#### Data for this task
▽
-- ==== Sys2Proof/Laws/Core.lean ====
section
/-! SUPPORT. The core of a state: the five memories and the device's registers that no row writes. One lemma for each shared
operation that leaves all of it alone. -/
namespace Sys2Proof.Machine

/-- The state that a meaning leaves, and the state before where it waits or traps. -/
def Res.state (s0 : State) : Res → State
  | .done s | .jump s _ | .hold s _ | .park s _ _ | .trapWith s _ _ _ _ => s
  | .stay _ | .trap _ _ _ _ => s0
@[simp] theorem Res.state_done (s0 : State) (s : State) : Res.state s0 (.done s) = s := rfl
@[simp] theorem Res.state_jump (s0 : State) (s : State) (pc : Word64) : Res.state s0 (.jump s pc) = s := rfl
@[simp] theorem Res.state_hold (s0 : State) (s : State) (st : Stage) : Res.state s0 (.hold s st) = s := rfl
@[simp] theorem Res.state_park (s0 : State) (s : State) (w : Wait) (st : Stage) : Res.state s0 (.park s w st) = s := rfl
@[simp] theorem Res.state_stay (s0 : State) (st : Stage) : Res.state s0 (.stay st) = s0 := rfl
@[simp] theorem Res.state_trap (s0 : State) (c : Nat) (m : Word32) (a h : Word64) : Res.state s0 (.trap c m a h) = s0 := rfl

@[simp] theorem Res.state_trapWith (s0 s : State) (c : Nat) (m : Word32) (a h : Word64) : Res.state s0 (.trapWith s c m a h) = s := rfl
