-- ==== Sys2Proof/Laws/Registers.lean ====
section
/-! SUPPORT. The registers of a context (State.fileOf) under every operation that a program's instruction performs: one lemma
each; those with a hypothesis speak of the other contexts only. -/
namespace Sys2Proof.Machine
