-- ==== Sys2Proof/Tests/Slice0.lean ====
section
/-! SUPPORT. The author's tests: an ill-formed term for each encoding check, words of the spec's encodings and what they decode to, edge cases from the
spec's tables and worked examples, and for every statement a state and operands that meet what it assumes. -/
namespace Sys2Proof.Tests
set_option Elab.async false
open Sys2Proof Sys2Proof.Machine Sys2Proof.Claims

/-! ### What WellFormed refuses (R84) -/
theorem test_wf_ok : (Instr.sadd { mod := .i64, d := .s 3, a := .s 4, b := .s 5 }).wf = true := by decide
theorem test_wf_class : (Instr.sadd { mod := .i64, d := .v 3, a := .s 4, b := .s 5 }).wf = false := by decide
theorem test_wf_unused : (Instr.sadd { mod := .i64, d := .s 3, a := .s 4, b := .s 5, c := .s 0 }).wf = false := by decide
theorem test_wf_mod : (Instr.sadd { mod := .f32, d := .s 3, a := .s 4, b := .s 5 }).wf = false := by decide
theorem test_wf_fn : (Instr.sadd { mod := .i64, fn := 1, d := .s 3, a := .s 4, b := .s 5 }).wf = false := by decide
theorem test_wf_guard : (Instr.sadd { mod := .i64, guard := 1, d := .s 3, a := .s 4, b := .s 5 }).wf = false := by decide
theorem test_wf_inverse : (Instr.sadd { mod := .i64, ginv := true, d := .s 3, a := .s 4, b := .s 5 }).wf = false := by decide
theorem test_wf_capture : (Instr.sadd { mod := .i64, capture := true, d := .s 3, a := .s 4, b := .s 5 }).wf = false := by decide
theorem test_wf_latch : (Instr.vaddInt { mod := .i32, latch := 1, d := .v 3, a := .v 4, b := .v 5 }).wf = false := by decide
theorem test_wf_nowb : (Instr.st { mod := .i32, nowb := true, d := .s 3, a := .v 4, b := .zero }).wf = false := by decide
theorem test_wf_literal : (Instr.sadd { form := .x 7, mod := .i64, d := .s 3, a := .s 4, b := .s 5 }).wf = false := by decide
theorem test_wf_literal_in_l : (Instr.sadd { mod := .i64, d := .s 3, a := .s 4, b := .lit }).wf = false := by decide
theorem test_wf_l_only : (Instr.jmp { form := .x 7, a := .lit }).wf = false := by decide
theorem test_wf_m15_written : (Instr.mnot { d := .v 15, a := .v 0 }).wf = false := by decide
theorem test_wf_special : (Instr.sget { d := .s 5, b := .v 63, c := .v 0 }).wf = false := by decide
theorem test_wf_convert_same : (Instr.vcvt { mod := .f32, d := .v 1, a := .v 0, b := .v 8, c := .v 0 }).wf = false := by decide
theorem test_wf_accumulators : (Instr.azero { fn := 2, d := .v 14 }).wf = false := by decide
theorem test_wf_short : (Instr.vfmaF32S .ps (.v 1) (.v 2)).wf = false := by decide
theorem test_wf_event : (Instr.wheelStop 16).wf = false := by decide
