-- ==== Sys2Proof/Machine/Float.lean ====
section
/-! DEFINITION. Binary64 arithmetic (rules R10, R193, R194), on 64-bit patterns. Every finite double is a whole number of
units `2^-1074`, so each operation is computed exactly on whole numbers and rounded once, to nearest with ties to even.
Subnormals are kept, no operation is fused, and every NaN result is the canonical quiet NaN (log entry 15, PRESUMED). -/

namespace Sys2Proof.Machine

/-! ## Fields and classes of a pattern -/

/-- The sign bit. -/
def f64Neg (d : DWord) : Bool := d.getLsbD 63

/-- The pattern without its sign: exponent field, then fraction. Magnitudes are ordered as these numbers. -/
def f64Mag (d : DWord) : Nat := d.toNat % 2 ^ 63

/-- The magnitude pattern of infinity. -/
def f64InfMag : Nat := 0x7FF * 2 ^ 52

/-- `isnan(d)` (rule R10). -/
def f64IsNaN (d : DWord) : Bool := decide (f64InfMag < f64Mag d)

/-- The pattern is plus or minus infinity. -/
def f64IsInf (d : DWord) : Bool := f64Mag d == f64InfMag

/-- `isfinite(d)` (rule R10). -/
def f64IsFinite (d : DWord) : Bool := decide (f64Mag d < f64InfMag)

/-- The canonical quiet NaN (rule R193). -/
def f64NaN : DWord := 0x7FF8000000000000#64

/-- A pattern from its sign and magnitude. -/
def f64Pack (neg : Bool) (mag : Nat) : DWord := BitVec.ofNat 64 (if neg then 2 ^ 63 + mag else mag)

/-! ## Exact values in units of 2^-1074 -/

/-- The units of 1.0. -/
def f64One : Nat := 2 ^ 1074

/-- The magnitude of a finite double in units of `2^-1074`: the fraction for a subnormal, else the fraction with its
hidden bit, shifted by the exponent field less one. -/
def f64Units (d : DWord) : Nat :=
  let e := f64Mag d / 2 ^ 52
  let f := f64Mag d % 2 ^ 52
  if e = 0 then f else (2 ^ 52 + f) * 2 ^ (e - 1)

/-- A finite double in units of `2^-1074`, with its sign. -/
def f64Scaled (d : DWord) : Int := if f64Neg d then -(f64Units d : Int) else (f64Units d : Int)

/-! ## Rounding (rule R194: to nearest, ties to even) -/

/-- `n / d` to the nearest whole number, a tie to the even one. -/
def roundNearestEven (n d : Nat) : Nat :=
  let q := n / d
  let r := n % d
  if d < 2 * r then q + 1
  else if 2 * r = d then q + q % 2
  else q

/-- The magnitude pattern nearest to `n / d` units of `2^-1074`. The result is a multiple of `2^sh` units, with `sh` so
that 53 bits are kept (none dropped in the subnormal range); a carry out of the fraction steps the exponent by itself,
and a magnitude past the largest finite one is infinity. -/
def f64RoundMag (n d : Nat) : Nat :=
  let sh := Nat.log2 (n / d) - 52
  min (sh * 2 ^ 52 + roundNearestEven n (d * 2 ^ sh)) f64InfMag

/-! ## Operations (rules R10, R193, R194) -/

/-- The pattern with its sign turned. -/
def f64Negate (d : DWord) : DWord := f64Pack (!f64Neg d) (f64Mag d)

/-- `fadd`: an exact zero sum is -0.0 only when both operands are negative; infinities of opposite signs are invalid. -/
def fadd (a b : DWord) : DWord :=
  if f64IsNaN a || f64IsNaN b then f64NaN
  else if f64IsInf a then (if f64IsInf b && f64Neg a != f64Neg b then f64NaN else a)
  else if f64IsInf b then b
  else
    let m := f64Scaled a + f64Scaled b
    if m = 0 then f64Pack (f64Neg a && f64Neg b) 0
    else f64Pack (decide (m < 0)) (f64RoundMag m.natAbs 1)

/-- `fsub`: the sum with the second operand's sign turned. -/
def fsub (a b : DWord) : DWord := fadd a (f64Negate b)

/-- `fmul`: the sign is the exclusive or of the signs; infinity times zero is invalid. -/
def fmul (a b : DWord) : DWord :=
  let neg := f64Neg a != f64Neg b
  if f64IsNaN a || f64IsNaN b then f64NaN
  else if f64IsInf a || f64IsInf b then
    (if f64Mag a = 0 || f64Mag b = 0 then f64NaN else f64Pack neg f64InfMag)
  else f64Pack neg (f64RoundMag (f64Units a * f64Units b) f64One)

/-- `fdiv`: the sign is the exclusive or of the signs; zero by zero and infinity by infinity are invalid. The block
divides by 4294967295.0 only (rule R194). -/
def fdiv (a b : DWord) : DWord :=
  let neg := f64Neg a != f64Neg b
  if f64IsNaN a || f64IsNaN b then f64NaN
  else if f64IsInf a then (if f64IsInf b then f64NaN else f64Pack neg f64InfMag)
  else if f64IsInf b then f64Pack neg 0
  else if f64Mag b = 0 then (if f64Mag a = 0 then f64NaN else f64Pack neg f64InfMag)
  else f64Pack neg (f64RoundMag (f64Units a * f64One) (f64Units b))

/-- `f64(n)`: the double of an integer, +0.0 for 0 (rule R10; log entry 14, DEDUCED, unsafe). -/
def f64OfInt (n : Int) : DWord := f64Pack (decide (n < 0)) (f64RoundMag (n.natAbs * f64One) 1)

/-- `floor(d)` of a finite double, an integer (rule R10). -/
def f64Floor (d : DWord) : Int := f64Scaled d / (f64One : Int)

/-- A number ordered as the doubles are, equal for the two zeros; infinities are the ends. Not for a NaN. -/
def f64Order (d : DWord) : Int := if f64Neg d then -(f64Mag d : Int) else (f64Mag d : Int)

/-- `a < b`, the IEEE comparison: false when either is a NaN (rule R194). -/
def flt (a b : DWord) : Bool := !f64IsNaN a && !f64IsNaN b && decide (f64Order a < f64Order b)

/-! ## Constants -/

/-- The double +0.0. -/
def f64Zero : DWord := 0#64

/-- The double 1.0. -/
def f64OneD : DWord := 0x3FF0000000000000#64

/-- `DBL_DIV`, 4294967295.0 (rules R6, R140). -/
def dblDiv : DWord := f64OfInt 4294967295

/-! ## The two kernels -/

/-- `lerp(a, b, f) = a + f * (b - a)`: fsub, then fmul, then fadd (rule R190). -/
def flerp (a b f : DWord) : DWord := fadd a (fmul f (fsub b a))

/-- One row of the Catmull-Rom basis (rule R195). -/
structure BasisRow where
  m0 : DWord
  m1 : DWord
  m2 : DWord
  m3 : DWord
deriving DecidableEq, Repr

/-- Row 0 of the basis, `c3`: -0.5, 1.5, -1.5, 0.5 (rule R195). -/
def basisC3 : BasisRow := ⟨0xBFE0000000000000#64, 0x3FF8000000000000#64, 0xBFF8000000000000#64, 0x3FE0000000000000#64⟩

/-- Row 1 of the basis, `c2`: 1.0, -2.5, 2.0, -0.5 (rule R195). -/
def basisC2 : BasisRow := ⟨0x3FF0000000000000#64, 0xC004000000000000#64, 0x4000000000000000#64, 0xBFE0000000000000#64⟩

/-- Row 2 of the basis, `c1`: -0.5, 0.0, 0.5, 0.0 (rule R195). -/
def basisC1 : BasisRow := ⟨0xBFE0000000000000#64, 0#64, 0x3FE0000000000000#64, 0#64⟩

/-- Row 3 of the basis, `c0`: 0.0, 1.0, 0.0, 0.0 (rule R195). -/
def basisC0 : BasisRow := ⟨0#64, 0x3FF0000000000000#64, 0#64, 0#64⟩

/-- One coefficient: the four products summed left to right, zero entries included (rule R199). -/
def coefficient (r : BasisRow) (k0 k1 k2 k3 : DWord) : DWord :=
  fadd (fadd (fadd (fmul r.m0 k0) (fmul r.m1 k1)) (fmul r.m2 k2)) (fmul r.m3 k3)

/-- `spline4(t, k0, k1, k2, k3)`: the four coefficients, then Horner's rule (rule R199). -/
def spline4 (t k0 k1 k2 k3 : DWord) : DWord :=
  let c3 := coefficient basisC3 k0 k1 k2 k3
  let c2 := coefficient basisC2 k0 k1 k2 k3
  let c1 := coefficient basisC1 k0 k1 k2 k3
  let c0 := coefficient basisC0 k0 k1 k2 k3
  fadd (fmul (fadd (fmul (fadd (fmul c3 t) c2) t) c1) t) c0

end Sys2Proof.Machine
end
△
#### Instructions for the task
Copy exactly the stretch of data above from the line with "let e := f64Mag d / 2 ^ 52" through the line with "magnitude pattern nearest", and omit all other lines.

#### Exercise answer
  let e := f64Mag d / 2 ^ 52
  let f := f64Mag d % 2 ^ 52
  if e = 0 then f else (2 ^ 52 + f) * 2 ^ (e - 1)

/-- A finite double in units of `2^-1074`, with its sign. -/
def f64Scaled (d : DWord) : Int := if f64Neg d then -(f64Units d : Int) else (f64Units d : Int)

/-! ## Rounding (rule R194: to nearest, ties to even) -/

/-- `n / d` to the nearest whole number, a tie to the even one. -/
def roundNearestEven (n d : Nat) : Nat :=
  let q := n / d
  let r := n % d
  if d < 2 * r then q + 1
  else if 2 * r = d then q + q % 2
  else q

/-- The magnitude pattern nearest to `n / d` units of `2^-1074`. The result is a multiple of `2^sh` units, with `sh` so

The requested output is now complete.